Top of EXCERPTED DATA

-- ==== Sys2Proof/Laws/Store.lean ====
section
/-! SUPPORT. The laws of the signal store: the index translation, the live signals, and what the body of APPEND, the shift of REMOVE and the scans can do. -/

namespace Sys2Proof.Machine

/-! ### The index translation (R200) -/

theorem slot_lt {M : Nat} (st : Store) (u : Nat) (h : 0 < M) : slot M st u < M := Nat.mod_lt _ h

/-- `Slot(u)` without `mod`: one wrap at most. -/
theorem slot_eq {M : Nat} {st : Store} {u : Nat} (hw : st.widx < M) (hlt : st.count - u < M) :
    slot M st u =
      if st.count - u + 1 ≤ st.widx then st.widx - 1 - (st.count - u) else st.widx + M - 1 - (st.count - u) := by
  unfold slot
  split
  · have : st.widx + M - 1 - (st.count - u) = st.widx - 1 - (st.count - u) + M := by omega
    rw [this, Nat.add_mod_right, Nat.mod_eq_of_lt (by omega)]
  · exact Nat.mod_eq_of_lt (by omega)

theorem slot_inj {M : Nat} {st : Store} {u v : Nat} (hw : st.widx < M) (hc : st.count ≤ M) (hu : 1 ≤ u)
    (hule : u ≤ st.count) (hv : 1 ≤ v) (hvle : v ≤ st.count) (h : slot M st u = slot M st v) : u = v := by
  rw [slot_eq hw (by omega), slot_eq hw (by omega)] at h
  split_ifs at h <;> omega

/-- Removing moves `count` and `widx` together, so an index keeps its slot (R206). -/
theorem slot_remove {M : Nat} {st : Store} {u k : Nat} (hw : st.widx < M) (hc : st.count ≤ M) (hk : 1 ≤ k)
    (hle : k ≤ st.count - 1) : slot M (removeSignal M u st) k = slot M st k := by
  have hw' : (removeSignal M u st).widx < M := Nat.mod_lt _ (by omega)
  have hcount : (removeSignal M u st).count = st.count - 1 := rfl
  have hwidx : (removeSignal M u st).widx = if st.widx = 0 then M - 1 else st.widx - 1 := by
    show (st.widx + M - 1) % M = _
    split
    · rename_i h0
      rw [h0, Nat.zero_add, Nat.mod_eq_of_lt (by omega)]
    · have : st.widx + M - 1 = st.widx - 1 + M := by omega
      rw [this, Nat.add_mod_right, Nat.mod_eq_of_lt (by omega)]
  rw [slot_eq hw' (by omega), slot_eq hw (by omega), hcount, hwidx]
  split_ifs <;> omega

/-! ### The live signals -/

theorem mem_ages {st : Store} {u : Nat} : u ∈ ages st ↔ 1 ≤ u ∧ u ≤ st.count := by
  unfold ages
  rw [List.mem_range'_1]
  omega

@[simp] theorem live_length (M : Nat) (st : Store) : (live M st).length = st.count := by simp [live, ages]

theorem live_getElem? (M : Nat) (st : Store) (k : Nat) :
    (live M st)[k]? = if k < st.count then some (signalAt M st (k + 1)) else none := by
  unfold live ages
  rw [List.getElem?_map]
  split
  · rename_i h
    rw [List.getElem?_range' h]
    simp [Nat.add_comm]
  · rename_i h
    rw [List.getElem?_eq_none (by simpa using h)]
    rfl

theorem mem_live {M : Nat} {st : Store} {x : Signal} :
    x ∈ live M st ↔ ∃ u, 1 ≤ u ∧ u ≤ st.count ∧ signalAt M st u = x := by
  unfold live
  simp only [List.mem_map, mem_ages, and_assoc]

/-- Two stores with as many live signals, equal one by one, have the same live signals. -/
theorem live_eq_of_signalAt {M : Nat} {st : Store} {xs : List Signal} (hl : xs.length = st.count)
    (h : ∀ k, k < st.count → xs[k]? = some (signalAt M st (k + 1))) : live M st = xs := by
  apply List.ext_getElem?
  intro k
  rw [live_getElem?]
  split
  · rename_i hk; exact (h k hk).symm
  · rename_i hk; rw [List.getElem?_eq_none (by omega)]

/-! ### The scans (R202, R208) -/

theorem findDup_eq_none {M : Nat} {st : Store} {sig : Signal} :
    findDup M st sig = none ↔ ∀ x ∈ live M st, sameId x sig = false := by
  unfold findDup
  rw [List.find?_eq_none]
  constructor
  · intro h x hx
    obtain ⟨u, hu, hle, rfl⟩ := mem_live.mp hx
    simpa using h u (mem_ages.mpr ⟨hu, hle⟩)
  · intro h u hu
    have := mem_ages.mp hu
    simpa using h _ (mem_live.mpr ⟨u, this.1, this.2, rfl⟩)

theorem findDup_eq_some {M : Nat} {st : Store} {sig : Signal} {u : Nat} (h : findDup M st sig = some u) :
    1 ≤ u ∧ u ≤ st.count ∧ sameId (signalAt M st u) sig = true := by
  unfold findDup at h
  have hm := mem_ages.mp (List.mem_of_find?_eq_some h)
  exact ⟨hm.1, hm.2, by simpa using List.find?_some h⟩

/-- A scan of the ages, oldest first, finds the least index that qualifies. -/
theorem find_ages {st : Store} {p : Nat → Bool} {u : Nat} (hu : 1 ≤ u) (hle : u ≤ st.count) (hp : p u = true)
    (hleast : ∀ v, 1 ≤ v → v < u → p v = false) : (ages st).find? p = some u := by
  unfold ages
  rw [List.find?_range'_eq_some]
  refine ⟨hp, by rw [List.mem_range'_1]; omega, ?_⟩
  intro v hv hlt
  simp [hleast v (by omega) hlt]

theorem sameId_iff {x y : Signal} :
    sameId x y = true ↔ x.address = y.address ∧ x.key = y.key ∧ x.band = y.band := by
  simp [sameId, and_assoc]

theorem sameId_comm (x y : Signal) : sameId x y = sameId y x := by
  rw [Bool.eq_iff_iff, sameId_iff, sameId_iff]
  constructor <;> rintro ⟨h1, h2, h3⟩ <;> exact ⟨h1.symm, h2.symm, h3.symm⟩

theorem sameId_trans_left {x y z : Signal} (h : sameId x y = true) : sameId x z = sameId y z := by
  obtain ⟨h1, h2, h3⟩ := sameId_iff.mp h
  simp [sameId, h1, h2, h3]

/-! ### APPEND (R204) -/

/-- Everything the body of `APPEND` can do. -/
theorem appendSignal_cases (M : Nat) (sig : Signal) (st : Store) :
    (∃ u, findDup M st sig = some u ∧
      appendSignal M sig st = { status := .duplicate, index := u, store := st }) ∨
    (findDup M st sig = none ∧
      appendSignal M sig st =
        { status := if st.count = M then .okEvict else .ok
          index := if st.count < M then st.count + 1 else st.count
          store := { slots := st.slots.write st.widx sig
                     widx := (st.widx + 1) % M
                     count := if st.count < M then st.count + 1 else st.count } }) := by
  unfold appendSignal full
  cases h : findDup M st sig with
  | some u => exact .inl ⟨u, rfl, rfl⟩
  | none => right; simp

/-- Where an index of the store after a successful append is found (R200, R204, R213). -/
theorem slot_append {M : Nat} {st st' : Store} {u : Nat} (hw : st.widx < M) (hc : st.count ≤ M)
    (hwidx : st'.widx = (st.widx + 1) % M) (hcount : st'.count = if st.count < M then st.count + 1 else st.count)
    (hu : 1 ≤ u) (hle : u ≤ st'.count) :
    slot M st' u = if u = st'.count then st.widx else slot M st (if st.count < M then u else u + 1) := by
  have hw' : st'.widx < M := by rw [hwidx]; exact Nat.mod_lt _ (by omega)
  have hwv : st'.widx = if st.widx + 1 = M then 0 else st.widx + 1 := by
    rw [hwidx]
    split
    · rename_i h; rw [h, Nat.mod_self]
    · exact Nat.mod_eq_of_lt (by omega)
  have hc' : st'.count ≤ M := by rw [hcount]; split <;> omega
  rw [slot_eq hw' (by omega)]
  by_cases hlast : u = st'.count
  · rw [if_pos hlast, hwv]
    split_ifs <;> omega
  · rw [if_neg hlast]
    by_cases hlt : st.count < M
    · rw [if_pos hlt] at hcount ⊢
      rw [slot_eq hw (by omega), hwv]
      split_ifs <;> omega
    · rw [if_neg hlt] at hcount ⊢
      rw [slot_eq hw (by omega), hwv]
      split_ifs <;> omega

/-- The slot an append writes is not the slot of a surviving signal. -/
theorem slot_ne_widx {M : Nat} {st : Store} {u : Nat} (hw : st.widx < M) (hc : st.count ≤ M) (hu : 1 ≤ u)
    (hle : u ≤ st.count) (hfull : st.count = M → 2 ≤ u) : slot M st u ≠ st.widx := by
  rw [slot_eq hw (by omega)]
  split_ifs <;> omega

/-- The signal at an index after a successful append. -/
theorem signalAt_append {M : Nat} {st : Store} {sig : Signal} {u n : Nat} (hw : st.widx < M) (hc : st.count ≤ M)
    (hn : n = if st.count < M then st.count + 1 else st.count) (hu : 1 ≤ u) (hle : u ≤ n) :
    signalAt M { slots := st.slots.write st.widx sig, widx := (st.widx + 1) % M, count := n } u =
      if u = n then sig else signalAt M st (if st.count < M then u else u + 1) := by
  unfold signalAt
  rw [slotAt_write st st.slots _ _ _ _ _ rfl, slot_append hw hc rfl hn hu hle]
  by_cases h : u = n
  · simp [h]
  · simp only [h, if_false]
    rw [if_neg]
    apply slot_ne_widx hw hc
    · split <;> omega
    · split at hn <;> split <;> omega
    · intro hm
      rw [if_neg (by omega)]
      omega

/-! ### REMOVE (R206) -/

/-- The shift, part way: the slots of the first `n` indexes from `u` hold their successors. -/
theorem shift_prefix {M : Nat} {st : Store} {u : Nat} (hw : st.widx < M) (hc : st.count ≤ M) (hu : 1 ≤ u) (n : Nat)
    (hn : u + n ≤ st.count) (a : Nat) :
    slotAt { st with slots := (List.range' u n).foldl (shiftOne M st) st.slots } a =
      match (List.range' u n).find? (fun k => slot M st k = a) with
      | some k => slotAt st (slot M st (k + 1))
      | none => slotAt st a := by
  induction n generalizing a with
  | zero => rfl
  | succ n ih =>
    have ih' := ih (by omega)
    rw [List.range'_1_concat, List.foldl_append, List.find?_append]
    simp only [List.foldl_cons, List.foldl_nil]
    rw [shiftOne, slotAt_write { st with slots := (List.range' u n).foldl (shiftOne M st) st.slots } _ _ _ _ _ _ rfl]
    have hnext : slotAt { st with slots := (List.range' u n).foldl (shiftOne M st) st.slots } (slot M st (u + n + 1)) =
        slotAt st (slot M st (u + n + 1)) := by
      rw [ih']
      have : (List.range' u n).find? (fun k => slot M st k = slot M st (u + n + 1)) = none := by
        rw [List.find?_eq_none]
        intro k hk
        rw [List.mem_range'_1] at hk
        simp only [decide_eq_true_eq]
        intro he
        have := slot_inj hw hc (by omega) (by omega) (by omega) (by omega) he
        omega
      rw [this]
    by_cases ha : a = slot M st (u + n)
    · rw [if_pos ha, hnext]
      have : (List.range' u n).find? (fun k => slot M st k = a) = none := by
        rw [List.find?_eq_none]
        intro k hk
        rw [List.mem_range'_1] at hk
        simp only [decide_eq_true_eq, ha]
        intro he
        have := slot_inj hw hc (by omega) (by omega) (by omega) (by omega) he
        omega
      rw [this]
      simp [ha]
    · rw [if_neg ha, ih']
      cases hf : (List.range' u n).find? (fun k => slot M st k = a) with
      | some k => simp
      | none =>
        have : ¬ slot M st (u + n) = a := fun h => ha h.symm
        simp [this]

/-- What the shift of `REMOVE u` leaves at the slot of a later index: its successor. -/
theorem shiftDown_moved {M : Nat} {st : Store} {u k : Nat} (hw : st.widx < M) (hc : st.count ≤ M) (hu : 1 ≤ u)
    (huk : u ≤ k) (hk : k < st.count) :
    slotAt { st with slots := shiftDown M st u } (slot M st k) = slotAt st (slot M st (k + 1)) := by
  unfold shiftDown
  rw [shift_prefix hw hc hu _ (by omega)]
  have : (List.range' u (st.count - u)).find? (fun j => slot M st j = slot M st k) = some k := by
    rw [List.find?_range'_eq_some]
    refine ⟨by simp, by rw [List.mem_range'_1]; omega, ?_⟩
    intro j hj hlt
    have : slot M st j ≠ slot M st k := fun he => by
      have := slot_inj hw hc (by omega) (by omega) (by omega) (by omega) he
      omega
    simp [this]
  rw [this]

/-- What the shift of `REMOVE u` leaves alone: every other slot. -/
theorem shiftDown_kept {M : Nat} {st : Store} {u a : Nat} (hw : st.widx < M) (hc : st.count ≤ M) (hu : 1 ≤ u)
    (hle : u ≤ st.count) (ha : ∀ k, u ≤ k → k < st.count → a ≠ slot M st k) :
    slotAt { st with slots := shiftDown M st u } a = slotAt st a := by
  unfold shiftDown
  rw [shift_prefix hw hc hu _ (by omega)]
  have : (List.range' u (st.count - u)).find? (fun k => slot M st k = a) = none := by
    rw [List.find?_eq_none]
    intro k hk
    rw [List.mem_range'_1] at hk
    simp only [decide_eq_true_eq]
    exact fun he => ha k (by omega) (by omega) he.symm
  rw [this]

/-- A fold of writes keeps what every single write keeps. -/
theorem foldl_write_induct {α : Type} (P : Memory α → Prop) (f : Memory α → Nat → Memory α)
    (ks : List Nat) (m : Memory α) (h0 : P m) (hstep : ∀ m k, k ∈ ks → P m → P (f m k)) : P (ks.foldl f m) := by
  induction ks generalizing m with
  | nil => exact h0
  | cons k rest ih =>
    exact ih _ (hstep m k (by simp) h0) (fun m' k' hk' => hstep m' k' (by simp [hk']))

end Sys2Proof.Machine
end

Bottom of EXCERPTED DATA

> **EXERCISE GOAL**:
In the data above, start at the line that has "(h : findDup", stop after the line that has "that qualifies. -/", and print every line in between exactly as it stands.

> **EXERCISE RESPONSE**:
theorem findDup_eq_some {M : Nat} {st : Store} {sig : Signal} {u : Nat} (h : findDup M st sig = some u) :
    1 ≤ u ∧ u ≤ st.count ∧ sameId (signalAt M st u) sig = true := by
  unfold findDup at h
  have hm := mem_ages.mp (List.mem_of_find?_eq_some h)
  exact ⟨hm.1, hm.2, by simpa using List.find?_some h⟩

/-- A scan of the ages, oldest first, finds the least index that qualifies. -/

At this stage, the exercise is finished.